Departments of Surgery, University of Pittsburgh, 497 Scaife Hall, 3550 Terrace St., Pittsburgh, PA 15261, USA.
J Mol Diagn. 2009 Nov;11(6):576-82. doi: 10.2353/jmoldx.2009.090037. Epub 2009 Oct 1.
We have previously reported that a quantitative reverse transcription (QRT)-PCR assay accurately analyzes sentinel lymph nodes (SLNs) from breast cancer patients. The aim of this study was to assess a completely automated, cartridge-based version of the assay for accuracy, predictive value, and reproducibility. The triplex (two markers + control) QRT-PCR assay was incorporated into a single-use cartridge for point-of-care use on the GeneXpert system. Three academic centers participated equally. Twenty-nine positive lymph nodes and 30 negative lymph nodes were analyzed to establish classification rules. SLNs from 120 patients were subsequently analyzed by QRT-PCR and histology (including immunohistochemistry), and the predetermined decision rules were used to classify the SLNs; 112 SLN specimens produced an informative result by both QRT-PCR and histology. By histological analysis, 21 SLNs were positive and 91 SLNs were negative for metastasis.
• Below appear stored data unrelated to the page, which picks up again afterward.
/-- Settles O18: the telegrams are delivered in order, and one more service finds what is left too short. -/
theorem oneTelegramPerService : Obligations.OneTelegramPerService := by
  intro ps tail s hq hs
  obtain ⟨t, ⟨htail, hkept⟩, hrun⟩ := runCommands_telegrams ps tail s hq hs
  refine ⟨⟨t, by simpa using hrun 0 [] t rfl, htail, hkept⟩, fun hshort => ?_⟩
  have hnoFrame : rxService t = .next ((t.setRxq t.rxq).finish .noFrame) := rxService_short t (htail ▸ hshort)
  obtain ⟨htx, hparams, hinputs, -⟩ := hkept
  exact ⟨t.finish .noFrame, hrun 1 _ _ (runCommands_replicate_succ hnoFrame rfl), htail, htx, hparams, hinputs, rfl,
    rfl⟩

/-- Settles O19: by induction on the junk, one byte a service, each with the telegram's six bytes behind it. -/
theorem resynchronises : Obligations.Resynchronises := by
  intro junk p tail s hjunk hq
  induction junk generalizing s with
  | nil =>
    exact ⟨_, runCommands_replicate_succ (rxService_telegram hq) rfl, rfl, rfl, rfl⟩
  | cons b junk ih =>
    obtain ⟨hb, hjunk⟩ := List.forall_mem_cons.mp hjunk
    have hlen : 5 ≤ (junk ++ p.bytes ++ tail).length := by simp; omega
    obtain ⟨t, hrun, hkept⟩ := ih ((s.setRxq (junk ++ p.bytes ++ tail)).finish (.unexpectedDomainByte b)) hjunk rfl
    exact ⟨t, runCommands_replicate_succ (rxService_unexpected s b _ hq hlen hb) hrun, hkept⟩

/-! ### The transmission -/

theorem decodeTransmit_of_ne {sn rc v a : Byte} (h : v ≠ Config.pollMarker) :
    decodeTransmit sn rc v a = .txenc sn rc v a :=
  if_neg h

/-- Settles O21: a transmission appends its telegram, whose checksum is the sum, and the example computes. -/
theorem txencAppendsTelegram : Obligations.TxencAppendsTelegram := by
  refine ⟨fun w hop hv => ?_, fun s sn rc v a => ⟨_, telegramChecksum_toNat sn rc v a, transmit_eq s sn rc v a⟩,
    fun s => transmit_eq s 0x11 0x20 0x91 0x00⟩
  rw [decode_transmit hop, decodeTransmit_of_ne hv]

/-- Settles O23: a transmission appends the telegram of its operands, which a service delivers. -/
theorem transmitReceiveRoundTrip : Obligations.TransmitReceiveRoundTrip :=
  fun s sn rc v a => ⟨Payload.bytes ⟨sn, rc, v, a⟩, _, transmit_eq s sn rc v a, rfl, rfl, Payload.bytes_valid _,
    fun _ _ => rxService_telegram⟩

end Sys2Proof.Machine

/-!
Family `60_exceptions.md` (R160 to R173): which outcome a command returns and what it leaves of the state, that no
outcome bears on the next instruction, and that no step faults.
-/

namespace Sys2Proof.Machine

/-! ### The receive service, by the tests it makes -/

/-- The test of the checksum comes last: a valid telegram at the head has passed the test of the count and that of the
domain byte. -/
theorem six_le_and_head_of_valid_take {q : List Byte} (h : ValidTelegram (q.take 6)) :
    6 ≤ q.length ∧ q.head? = some Config.domain := by
  obtain ⟨_, t1, t2, t3, t4, t5, htake, rfl, -⟩ := h
  have hlen : (q.take 6).length = 6 := by rw [htake]; rfl
  have hhead : (q.take 6).head? = some Config.domain := by rw [htake]; rfl
  exact ⟨by simpa using hlen, by simpa [List.head?_take] using hhead⟩

/-- Everything a receive service can do, by what R166's tests find in the queue. -/
theorem rxService_cases_by_tests (s : State) :
    (s.rxq.length < 6 ∧ rxService s = .next (s.finish .noFrame)) ∨
    (∃ d, (6 ≤ s.rxq.length ∧ s.rxq.head? = some d ∧ d ≠ Config.domain) ∧
      rxService s = .next ((s.setRxq (s.rxq.drop 1)).finish (.unexpectedDomainByte d))) ∨
    (∃ sn rc c a k, (6 ≤ s.rxq.length ∧ s.rxq.head? = some Config.domain ∧ ¬ ValidTelegram (s.rxq.take 6)) ∧
      rxService s = .next ((s.setRxq (s.rxq.drop 6)).finish (.checksumMismatch sn rc c a k))) ∨
    (∃ sn rc c a, ValidTelegram (s.rxq.take 6) ∧
      rxService s = .next ((s.setRxq (s.rxq.drop 6)).finish (.telegram sn rc c a))) := by
  rcases rxService_cases s with hshort | ⟨d, rest, hq, hlen, hd, h⟩ | ⟨sn, rc, c, a, k, rest, hq, hk, h⟩ |
    ⟨sn, rc, c, a, rest, hq, h⟩
  · exact .inl hshort
  · exact .inr (.inl ⟨d, ⟨by simpa [hq], by simp [hq], hd⟩, by simpa [hq] using h⟩)
  · refine .inr (.inr (.inl ⟨sn, rc, c, a, k, ⟨by simp [hq], by simp [hq, frameBytes], ?_⟩, by simpa [hq] using h⟩))
    rwa [hq, frameBytes_take, validTelegram_frameBytes_iff]
  · refine .inr (.inr (.inr ⟨sn, rc, c, a, ?_, by simpa [hq] using h⟩))
    rw [hq, telegramBytes_take]
    exact Payload.bytes_valid ⟨sn, rc, c, a⟩

/-- A service removes what its outcome says (R134), and nothing else changes but that the command has ended. -/
theorem rxService_consumes (s : State) :
    ∃ o : CommandOutcome, rxService s = .next ((s.setRxq (s.rxq.drop o.consumed)).finish o) := by
  rcases rxService_cases_by_tests s with ⟨-, h⟩ | ⟨_, -, h⟩ | ⟨_, _, _, _, _, -, h⟩ | ⟨_, _, _, _, -, h⟩ <;>
    exact ⟨_, h⟩

/-- Settles O16: one test after another; the outcomes are distinct, and a valid telegram meets the first two tests. -/
theorem rxsvcPriority : Obligations.RxsvcPriority := by
  intro s t h
  change rxService s = .next t at h
  have hvalid := six_le_and_head_of_valid_take (q := s.rxq)
  rcases rxService_cases_by_tests s with ⟨hshort, h'⟩ | ⟨d, ⟨hsix, hhead, hd⟩, h'⟩ |
    ⟨sn, rc, c, a, k, ⟨hsix, hhead, hwrong⟩, h'⟩ | ⟨sn, rc, c, a, hright, h'⟩ <;> rw [h'] at h <;> cases h
  · have hinvalid : ¬ ValidTelegram (s.rxq.take 6) := fun hv => hshort.not_ge (hvalid hv).1
    simp [hshort, hinvalid]
  · have hinvalid : ¬ ValidTelegram (s.rxq.take 6) := fun hv => hd (by simpa [hhead] using (hvalid hv).2)
    simpa [hhead, hinvalid, hsix, Config.domain] using hd
  · simp [hsix, hhead, hwrong, Config.domain]
  · obtain ⟨hsix, hhead⟩ := hvalid hright
    simp [hsix, hhead, hright, Config.domain]
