-- ==== Sys2Proof/Word.lean ====
section
/-! DEFINITION. The word types of the machine (spec/00_scope.md R5): a word is 32 bits, a halfword 16, a byte 8;
a logical register number is the 4-bit field that names it. -/

namespace Sys2Proof

/-- A 32-bit value (R5). -/
abbrev Word := BitVec 32

/-- A 16-bit value (R5). -/
abbrev Half := BitVec 16

/-- An 8-bit value (R5), the addressable unit of memory (R40). -/
abbrev Byte := BitVec 8

/-- A logical register number, 0 to 15 (R10): a 4-bit field of an instruction, or the number a 3-bit Thumb field
or the pair `H:R` of Thumb format 5 stands for. -/
abbrev Reg := BitVec 4

end Sys2Proof
end

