/-- Whether an instruction belongs to the Thumb set, whose instructions are 16 bits wide (R60). -/
def Instr.isThumb : Instr → Bool
  | .andShiftImm .. | .andShiftReg .. | .andImm .. | .eorShiftImm ..
  | .eorShiftReg .. | .eorImm .. | .subShiftImm .. | .subShiftReg ..
  | .subImm .. | .rsbShiftImm .. | .rsbShiftReg .. | .rsbImm ..
  | .addShiftImm .. | .addShiftReg .. | .addImm .. | .adcShiftImm ..
  | .adcShiftReg .. | .adcImm .. | .sbcShiftImm .. | .sbcShiftReg ..
  | .sbcImm .. | .rscShiftImm .. | .rscShiftReg .. | .rscImm ..
  | .tstShiftImm .. | .tstShiftReg .. | .tstImm .. | .teqShiftImm ..
  | .teqShiftReg .. | .teqImm .. | .cmpShiftImm .. | .cmpShiftReg ..
  | .cmpImm .. | .cmnShiftImm .. | .cmnShiftReg .. | .cmnImm ..
  | .orrShiftImm .. | .orrShiftReg .. | .orrImm .. | .movShiftImm ..
  | .movShiftReg .. | .movImm .. | .bicShiftImm .. | .bicShiftReg ..
  | .bicImm .. | .mvnShiftImm .. | .mvnShiftReg .. | .mvnImm ..
  | .mul .. | .mla .. | .umull .. | .umlal ..
  | .smull .. | .smlal .. | .swp .. | .swpb ..
  | .strhReg .. | .strhImm .. | .ldrhReg .. | .ldrhImm ..
  | .ldrsbReg .. | .ldrsbImm .. | .ldrshReg .. | .ldrshImm ..
  | .mrs .. | .msrCpsrReg .. | .msrSpsrReg .. | .msrCpsrImm ..
  | .msrSpsrImm .. | .bx .. | .strImmPre .. | .strImmPost ..
  | .strtImm .. | .strRegPre .. | .strRegPost .. | .strtReg ..
  | .ldrImmPre .. | .ldrImmPost .. | .ldrtImm .. | .ldrRegPre ..
  | .ldrRegPost .. | .ldrtReg .. | .strbImmPre .. | .strbImmPost ..
  | .strbtImm .. | .strbRegPre .. | .strbRegPost .. | .strbtReg ..
  | .ldrbImmPre .. | .ldrbImmPost .. | .ldrbtImm .. | .ldrbRegPre ..
  | .ldrbRegPost .. | .ldrbtReg .. | .stm .. | .ldm ..
  | .b .. | .bl .. | .stc .. | .ldc ..
  | .cdp .. | .mcr .. | .mrc .. | .swi ..
  | .undefMulSpace .. | .undefSwapBit23 .. | .undefSwapBit20 .. | .undefSwapBit21 ..
  | .undefHalfStore .. | .undefTestBit7 .. | .undefTestLsl01 .. | .undefTestLo2 ..
  | .undefTestBit6Reg .. | .undefTestLo3 .. | .undefMrsLo1 .. | .undefMsrSpsrLo1 ..
  | .undefTestImm .. | .undefRegOffsetBit4 .. => false
  | .tLslImm .. | .tLsrImm .. | .tAsrImm .. | .tAddReg ..
  | .tSubReg .. | .tAddImm3 .. | .tSubImm3 .. | .tMovImm8 ..
  | .tCmpImm8 .. | .tAddImm8 .. | .tSubImm8 .. | .tAnd ..
  | .tEor .. | .tLslReg .. | .tLsrReg .. | .tAsrReg ..
  | .tAdc .. | .tSbc .. | .tRor .. | .tTst ..
  | .tNeg .. | .tCmpReg .. | .tCmn .. | .tOrr ..
  | .tMul .. | .tBic .. | .tMvn .. | .tAddHi ..
  | .tCmpHi .. | .tMovHi .. | .tBx .. | .tLdrPc ..
  | .tStrReg .. | .tStrhReg .. | .tStrbReg .. | .tLdsbReg ..
  | .tLdrReg .. | .tLdrhReg .. | .tLdrbReg .. | .tLdshReg ..
  | .tStrImm .. | .tLdrImm .. | .tStrbImm .. | .tLdrbImm ..
  | .tStrhImm .. | .tLdrhImm .. | .tStrSp .. | .tLdrSp ..
  | .tAddPc .. | .tAddSp .. | .tIncSp .. | .tDecSp ..
  | .tPush .. | .tPop .. | .tStmia .. | .tLdmia ..
  | .tBeq .. | .tBne .. | .tBcs .. | .tBcc ..
  | .tBmi .. | .tBpl .. | .tBvs .. | .tBvc ..
  | .tBhi .. | .tBls .. | .tBge .. | .tBlt ..
  | .tBgt .. | .tBle .. | .tSwi .. | .tB ..
  | .tBlHigh .. | .tBlLow .. | .tUndefB1 | .tUndefB2
  | .tUndefB6 | .tUndefB8 | .tUndefBe | .tUndefDe
  | .tUndefE8 => true

end Sys2Proof
end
QRT-PCR characterization produced a classification with 100% sensitivity, 97.8% specificity, and 98.2% accuracy compared with histology (91.3% positive predictive value and 100% negative predictive value). Interlaboratory reproducibility analyses demonstrated that a 95% prediction interval for a new measurement (DeltaCt) ranged between 0.403 and 0.956. This fully automated QRT-PCR assay accurately characterizes breast cancer SLNs for the presence of metastasis. Furthermore, the assay is not dependent on subjective interpretation, is reproducible across three clinical environments, and is rapid enough to allow intraoperative decision making.
我们之前曾报道过,一种定量逆转录(QRT)-PCR 检测方法能够准确分析乳腺癌患者的前哨淋巴结(SLN)。本研究旨在评估该检测方法的完全自动化、基于试剂盒的版本在准确性、预测值和可重复性方面的性能。三重(两种标志物+对照)QRT-PCR 检测方法被整合到一个一次性使用的试剂盒中,以便在 GeneXpert 系统上进行即时护理使用。三个学术中心平等参与。分析了 29 个阳性淋巴结和 30 个阴性淋巴结,以建立分类规则。随后对 120 名患者的 SLN 进行了 QRT-PCR 和组织学(包括免疫组织化学)分析,并使用预定的决策规则对 SLN 进行分类;112 个 SLN 标本通过 QRT-PCR 和组织学都产生了有意义的结果。通过组织学分析,21 个 SLN 为转移阳性,91 个 SLN 为转移阴性。与组织学相比,QRT-PCR 特征分析产生了 100%的敏感性、97.8%的特异性和 98.2%的准确性(91.3%的阳性预测值和 100%的阴性预测值)。实验室间重现性分析表明,新测量值(DeltaCt)的 95%预测区间范围在 0.403 到 0.956 之间。这种完全自动化的 QRT-PCR 检测方法能够准确地描述乳腺癌 SLN 是否存在转移。此外,该检测方法不依赖于主观解释,在三个临床环境中具有可重复性,并且足够快速,可以在手术过程中做出决策。